• _ACTIVITY_: From the entries below, output the line with "Nat.shiftRight_eq_div_pow]" and each following line up to and including the line with "(entryOf l1 d1", exactly as written.

★ ★ ★

/-- A command behind its guard leaves both bits alone when what it does past the guard does. -/
theorem guarded_keeps_configured {c : Prop} [Decidable c] {x : Host.Outcome State Fault Refusal} {b : SubBlock}
    {e : ErrorKind} (hx : x = .next t → ∀ b, t.configured b = s.configured b)
    (h : (if c then x else raiseError b e s) = .next t) (b : SubBlock) : t.configured b = s.configured b := by
  split at h
  · exact hx h b
  · exact raiseError_keeps_configured h b

/-- The tail of every emitting command leaves both bits alone, appended or overflowed. -/
theorem emit_keeps_configured {ws : List Entry} (h : emit ws s = .next t) (b : SubBlock) :
    t.configured b = s.configured b := by
  have keeps := appendAll_keeps ws s.enc
  obtain ⟨-, he⟩ | ⟨-, e, ha, he⟩ | ⟨-, e, ha, he⟩ := emit_cases ws s
  · cases he.symm.trans h
  all_goals
    cases he.symm.trans h
    rw [ha] at keeps
    rw [State.configured_respond, State.configured_withEnc keeps.1]

/-- The guard of R120, R150 and R203: on an unconfigured sub-block every command of it but the configuration command
delivers InvalidArgument and does nothing else. -/
theorem exec_of_unconfigured {i : Instr} (hi : i.isConfig = false) (hs : s.configured i.block = false) :
    exec i s = raiseError i.block .invalidArgument s := by
  cases i with
  | eCfg | dCfg => cases hi
  | eReset | eHead | eBit | eEnd | eBuild | eResult | dInput | dDecode => exact if_neg (ne_true_of_eq_false hs)

/-- A configuration command either delivers InvalidArgument and does nothing else, or answers OK, sets its own
sub-block's bit and leaves the other's alone (R104 to R108). -/
theorem exec_config_cases {i : Instr} (hi : i.isConfig = true) (h : exec i s = .next t) :
    t = s.respond i.block (.fail .invalidArgument) ∨
    (t.response i.block = some (.ok .empty) ∧ t.configured i.block = true ∧
      ∀ b, b ≠ i.block → t.configured b = s.configured b) := by
  cases i with
  | eReset | eHead | eBit | eEnd | eBuild | eResult | dInput | dDecode => cases hi
  | eCfg clkHz cap ext inv =>
    simp only [exec, execECfg] at h
    split at h <;> cases h
    · exact .inl rfl
    · refine .inr ⟨rfl, rfl, fun b hb => ?_⟩
      cases b with
      | enc => exact absurd rfl hb
      | dec => rfl
  | dCfg clkHz marginUs ext inv =>
    simp only [exec, execDCfg] at h
    split at h <;> cases h
    · exact .inl rfl
    · refine .inr ⟨rfl, rfl, fun b hb => ?_⟩
      cases b with
      | enc => rfl
      | dec => exact absurd rfl hb

/-- E_RESET leaves both bits alone: it moves the cursor. -/
theorem execEReset_keeps_configured (h : execEReset s = .next t) (b : SubBlock) :
    t.configured b = s.configured b := by
  refine guarded_keeps_configured (fun hok c => ?_) h b
  exact (returnOk_keeps_configured hok c).trans (State.configured_withEnc rfl c)

/-- E_BUILD leaves both bits alone: it moves the cursor, then fails its validation or emits the frame. -/
theorem execEBuild_keeps_configured {address : Address} {command : Command} (h : execEBuild address command s = .next t)
    (b : SubBlock) : t.configured b = s.configured b := by
  refine guarded_keeps_configured (fun hbuild c => ?_) h b
  have started : (s.withEnc (s.enc.withCursor 0)).configured c = s.configured c := State.configured_withEnc rfl c
  split at hbuild
  · rw [raiseError_keeps_configured hbuild, started]
  · rw [emit_keeps_configured hbuild, started]

/-- D_INPUT leaves both bits alone: it stores or clears the reference. -/
theorem execDInput_keeps_configured {ref : Handle} {length : Count} (h : execDInput ref length s = .next t)
    (b : SubBlock) : t.configured b = s.configured b := by
  refine guarded_keeps_configured (fun hinput c => ?_) h b
  split at hinput
  · exact raiseError_keeps_configured hinput c
  · split at hinput
    · exact (returnOk_keeps_configured hinput c).trans (State.configured_withDec rfl c)
    · exact (raiseError_keeps_configured hinput c).trans (State.configured_withDec rfl c)

/-- D_DECODE leaves both bits alone: it draws free words and stores the last code. -/
theorem execDDecode_keeps_configured (h : execDDecode s = .next t) (b : SubBlock) :
    t.configured b = s.configured b := by
  refine guarded_keeps_configured (fun hdecode c => ?_) h b
  split at hdecode
  · exact raiseError_keeps_configured hdecode c
  · split at hdecode
    · rw [raiseError_keeps_configured hdecode, State.configured_nextDraw]
    · have stored := (returnOk_keeps_configured hdecode c).trans (State.configured_withDec rfl c)
      rw [stored, State.configured_nextDraw]

/-- Only the configuration commands touch a configured bit: every other command leaves both as they are. -/
theorem exec_keeps_configured_of_not_config {i : Instr} (hi : i.isConfig = false) (h : exec i s = .next t)
    (b : SubBlock) : t.configured b = s.configured b := by
  cases i with
  | eCfg | dCfg => cases hi
  | eReset => exact execEReset_keeps_configured h b
  | eHead | eBit | eEnd => exact guarded_keeps_configured emit_keeps_configured h b
  | eBuild => exact execEBuild_keeps_configured h b
  | eResult => exact guarded_keeps_configured returnOk_keeps_configured h b
  | dInput => exact execDInput_keeps_configured h b
  | dDecode => exact execDDecode_keeps_configured h b

/-- No command clears a configured bit. -/
theorem exec_never_clears_configured {i : Instr} (h : exec i s = .next t) {b : SubBlock} (hb : s.configured b = true) :
    t.configured b = true := by
  cases hi : i.isConfig with
  | false => rw [exec_keeps_configured_of_not_config hi h, hb]
  | true =>
    obtain rfl | ⟨-, hset, hother⟩ := exec_config_cases hi h
    · rw [State.configured_respond, hb]
    · by_cases hib : b = i.block
      · rw [hib, hset]
      · rw [hother b hib, hb]

/-! ## Host actions and steps -/

/-- A command word runs its command, or is illegal and is answered InvalidArgument (R85). -/
theorem runCommand_cases {cw : CommandWord} (h : runCommand cw s = .next t) :
    (∃ i, decode cw = .ok i ∧ exec i s = .next t) ∨
    ((∃ e, decode cw = .error e) ∧ t = s.respond (routeOf cw) (.fail .invalidArgument)) := by
  unfold runCommand at h
  cases hd : decode cw with
  | ok i => rw [hd] at h; exact .inl ⟨i, rfl, h⟩
  | error e => rw [hd] at h; cases h; exact .inr ⟨⟨e, rfl⟩, rfl⟩

/-- Placing a sequence changes RXSEQ alone. -/
theorem runRxPlace_next {handle : Handle} {ws : List Entry} (h : runRxPlace handle ws s = .next t) :
    ∃ m, t = s.withRxseq m := by
  unfold runRxPlace at h
  split at h
  · cases h
  · split at h <;> cases h <;> exact ⟨_, rfl⟩

/-- Freeing a sequence changes RXSEQ alone. -/
theorem runRxFree_next {handle : Handle} (h : runRxFree handle s = .next t) : ∃ m, t = s.withRxseq m := by
  unfold runRxFree at h
  split at h <;> cases h
  exact ⟨_, rfl⟩

/-- A read of TXBUF that does not fault changes the read port alone. -/
theorem runTxRead_next {index : Nat} (h : runTxRead index s = .next t) : ∃ w, t = s.withTxOut w := by
  unfold runTxRead at h
  split at h
  · split at h
    · split at h <;> cases h
      exact ⟨_, rfl⟩
    · cases h
  · cases h

/-- No host action clears a configured bit. -/
theorem runAction_never_clears_configured {a : HostAction} (h : runAction a s = .next t) {b : SubBlock}
    (hb : s.configured b = true) : t.configured b = true := by
  cases a with
  | command cw =>
    obtain ⟨i, -, hx⟩ | ⟨-, rfl⟩ := runCommand_cases h
    · exact exec_never_clears_configured hx hb
    · rw [State.configured_respond, hb]
  | rxPlace handle ws =>
    obtain ⟨m, rfl⟩ := runRxPlace_next h
    rw [State.configured_withRxseq, hb]
  | rxFree handle =>
    obtain ⟨m, rfl⟩ := runRxFree_next h
    rw [State.configured_withRxseq, hb]
  | txRead index =>
    obtain ⟨w, rfl⟩ := runTxRead_next h
    rw [State.configured_withTxOut, hb]

/-- A step idles with nothing issued, or does the oldest action issued. -/
theorem step_cases (h : step s = .next t) :
    (s.pending = [] ∧ t = s) ∨
    (∃ a rest, s.pending = a :: rest ∧ runAction a (s.withPending rest) = .next t) := by
  unfold step takeNext at h
  cases hp : s.pending with
  | nil => rw [hp] at h; cases h; exact .inl ⟨rfl, rfl⟩
  | cons a rest => rw [hp] at h; exact .inr ⟨a, rest, rfl, h⟩

/-- No step clears a configured bit. -/
theorem step_never_clears_configured (h : step s = .next t) {b : SubBlock} (hb : s.configured b = true) :
    t.configured b = true := by
  obtain ⟨-, rfl⟩ | ⟨a, rest, -, ha⟩ := step_cases h
  · exact hb
  · exact runAction_never_clears_configured ha (by rw [State.configured_withPending, hb])

/-- Both sub-blocks are unconfigured at reset (R230). -/
theorem configured_reset (b : SubBlock) : State.reset.configured b = false := by cases b <;> rfl

/-- A configuration command answered OK has set its sub-block's bit: a rejected one is answered InvalidArgument. -/
theorem configured_of_config_ok {i : Instr} (hi : i.isConfig = true) (h : exec i s = .next t)
    (hr : t.response i.block = some (.ok .empty)) : t.configured i.block = true := by
  obtain rfl | ⟨-, hset, -⟩ := exec_config_cases hi h
  · rw [State.response_respond, if_pos rfl] at hr
    cases hr
  · exact hset

/-- Settles O14: the bits are 0 at reset, a configuration command either rejects or sets its bit, no step clears one, and
the guard of an unconfigured sub-block delivers InvalidArgument. -/
theorem configuredIsSetByConfigurationAndNeverCleared :
    Obligations.ConfiguredIsSetByConfigurationAndNeverCleared := by
  refine ⟨configured_reset, fun _ _ _ => configured_of_config_ok, fun _ _ _ h => step_never_clears_configured h, ?_⟩
  intro i s hi hs
  refine ⟨_, exec_of_unconfigured hi hs, s.respond_enc _ _, s.respond_dec _ _, ?_⟩
  rw [State.response_respond, if_pos rfl]

end Sys2Proof.Machine
end

section
/-! SUPPORT. Encodings (spec/30_encoding.md): what a decoded command takes from its word, the entry word and the response
word as numbers, the frame's entries by index. -/

namespace Sys2Proof

/-! ## Decoding (R79) -/

/-- The operands of a command are the fields of `cw` that its format's row in R79 gives, and the payload bits the format
does not use are 0 there. -/
def Instr.ReadFrom (cw : CommandWord) : Instr → Prop
  | .eCfg clkHz cap ext inv =>
    clkHz = cw.extractLsb' 0 32 ∧ cap = cw.extractLsb' 32 16 ∧ ext = cw.getLsbD 48 ∧ inv = cw.getLsbD 49 ∧
      cw.extractLsb' 50 10 = 0
  | .dCfg clkHz marginUs ext inv =>
    clkHz = cw.extractLsb' 0 32 ∧ marginUs = cw.extractLsb' 32 16 ∧ ext = cw.getLsbD 48 ∧ inv = cw.getLsbD 49 ∧
      cw.extractLsb' 50 10 = 0
  | .eBit value => value = cw.getLsbD 0 ∧ cw.extractLsb' 1 59 = 0
  | .eBuild address command =>
    address = cw.extractLsb' 0 16 ∧ command = cw.extractLsb' 16 32 ∧ cw.extractLsb' 48 12 = 0
  | .dInput ref length => length = cw.extractLsb' 0 16 ∧ ref = cw.extractLsb' 16 16 ∧ cw.extractLsb' 32 28 = 0
  | .eReset | .eHead | .eEnd | .eResult | .dDecode => cw.extractLsb' 0 60 = 0

/-- Every format answers one command, behind its must-be-zero check. -/
theorem zeros_of_format_ok {lo : Nat} {cw : CommandWord} {x i : Instr} {e : DecodeError}
    (h : (if zeroFrom lo cw then Except.ok x else .error e) = Except.ok i) :
    cw.extractLsb' lo (60 - lo) = 0 ∧ x = i := by
  split at h
  case isTrue hz => cases h; exact ⟨eq_of_beq hz, rfl⟩
  case isFalse => cases h

/-- Format N reads nothing: its command is the opcode's own. -/
theorem decodeN_ok {cw : CommandWord} {x i : Instr} (h : decodeN x cw = .ok i) : cw.extractLsb' 0 60 = 0 ∧ x = i :=
  zeros_of_format_ok h

/-- A word that decodes holds its command's operands, whichever of the ten opcodes it has: in the order of R80's table,
each format's fields behind its check. -/
theorem decode_readFrom {cw : CommandWord} {i : Instr} (h : decode cw = .ok i) : i.ReadFrom cw := by
  unfold decode at h
  split at h
  · obtain ⟨hz, rfl⟩ := zeros_of_format_ok h; exact ⟨rfl, rfl, rfl, rfl, hz⟩
  · obtain ⟨hz, rfl⟩ := decodeN_ok h; exact hz
  · obtain ⟨hz, rfl⟩ := decodeN_ok h; exact hz
  · obtain ⟨hz, rfl⟩ := zeros_of_format_ok h; exact ⟨rfl, hz⟩
  · obtain ⟨hz, rfl⟩ := decodeN_ok h; exact hz
  · obtain ⟨hz, rfl⟩ := zeros_of_format_ok h; exact ⟨rfl, rfl, hz⟩
  · obtain ⟨hz, rfl⟩ := decodeN_ok h; exact hz
  · obtain ⟨hz, rfl⟩ := zeros_of_format_ok h; exact ⟨rfl, rfl, rfl, rfl, hz⟩
  · obtain ⟨hz, rfl⟩ := zeros_of_format_ok h; exact ⟨rfl, rfl, hz⟩
  · obtain ⟨hz, rfl⟩ := decodeN_ok h; exact hz
  · cases h

/-- Settles O4: each clause is `decode_readFrom` at the constructor it speaks of. -/
theorem formatsReadTheirFields : Obligations.FormatsReadTheirFields := by
  refine fun cw => ⟨fun _ _ _ _ => decode_readFrom, fun _ _ _ _ => decode_readFrom, fun _ => decode_readFrom,
    fun _ _ => decode_readFrom, fun _ _ => decode_readFrom, ?_⟩
  rintro i (rfl | rfl | rfl | rfl | rfl) <;> exact decode_readFrom

end Sys2Proof

namespace Sys2Proof.Machine

/-! ## The entry word (R70, R73) -/

/-- A word is the sum of its four fields, each at its place. -/
theorem entry_toNat (w : Entry) :
    w.toNat = (level2 w).toNat * 2 ^ 31 + (dur2 w).toNat * 2 ^ 16 + (level1 w).toNat * 2 ^ 15 + (dur1 w).toNat := by
  have hw := w.isLt
  simp only [level1, level2, dur1, dur2, BitVec.extractLsb'_toNat, BitVec.getLsbD, Nat.toNat_testBit,
    Nat.shiftRight_eq_div_pow]
  omega

/-- So two words with the same fields are the same word. -/
theorem entry_ext {v w : Entry} (hl1 : level1 v = level1 w) (hd1 : dur1 v = dur1 w) (hl2 : level2 v = level2 w)
    (hd2 : dur2 v = dur2 w) : v = w := by
  apply BitVec.eq_of_toNat_eq
  rw [entry_toNat v, entry_toNat w, hl1, hd1, hl2, hd2]

/-- Entry of a word's fields gives the word back. -/
@[simp] theorem entryOf_fields (w : Entry) : entryOf (level1 w) (dur1 w) (level2 w) (dur2 w) = w :=
  entry_ext (level1_entryOf ..) (dur1_entryOf ..) (level2_entryOf ..) (dur2_entryOf ..)

/-- R73's formula, over the integers. -/
theorem entryOf_toNat (l1 l2 : Bool) (d1 d2 : Duration) :
    (entryOf l1 d1 l2 d2).toNat = l2.toNat * 2 ^ 31 + d2.toNat * 2 ^ 16 + l1.toNat * 2 ^ 15 + d1.toNat := by
  rw [entry_toNat, level1_entryOf, dur1_entryOf, level2_entryOf, dur2_entryOf]

/-- Settles O7: a word is the sum of its fields, so the accessors, which undo Entry, are its inverse. -/
theorem entryWordFields : Obligations.EntryWordFields :=
  ⟨fun l1 d1 l2 d2 => ⟨entryOf_toNat l1 l2 d1 d2, level1_entryOf .., dur1_entryOf .., level2_entryOf .., dur2_entryOf ..⟩,
    fun w => ⟨entryOf_fields w, rfl, rfl, rfl, rfl⟩⟩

★ ★ ★

• _EXERCISE RESPONSE_:
    Nat.shiftRight_eq_div_pow]
  omega

/-- So two words with the same fields are the same word. -/
theorem entry_ext {v w : Entry} (hl1 : level1 v = level1 w) (hd1 : dur1 v = dur1 w) (hl2 : level2 v = level2 w)
    (hd2 : dur2 v = dur2 w) : v = w := by
  apply BitVec.eq_of_toNat_eq
  rw [entry_toNat v, entry_toNat w, hl1, hd1, hl2, hd2]

/-- Entry of a word's fields gives the word back. -/
@[simp] theorem entryOf_fields (w : Entry) : entryOf (level1 w) (dur1 w) (level2 w) (dur2 w) = w :=
  entry_ext (level1_entryOf ..) (dur1_entryOf ..) (level2_entryOf ..) (dur2_entryOf ..)

/-- R73's formula, over the integers. -/
theorem entryOf_toNat (l1 l2 : Bool) (d1 d2 : Duration) :
    (entryOf l1 d1 l2 d2).toNat = l2.toNat * 2 ^ 31 + d2.toNat * 2 ^ 16 + l1.toNat * 2 ^ 15 + d1.toNat := by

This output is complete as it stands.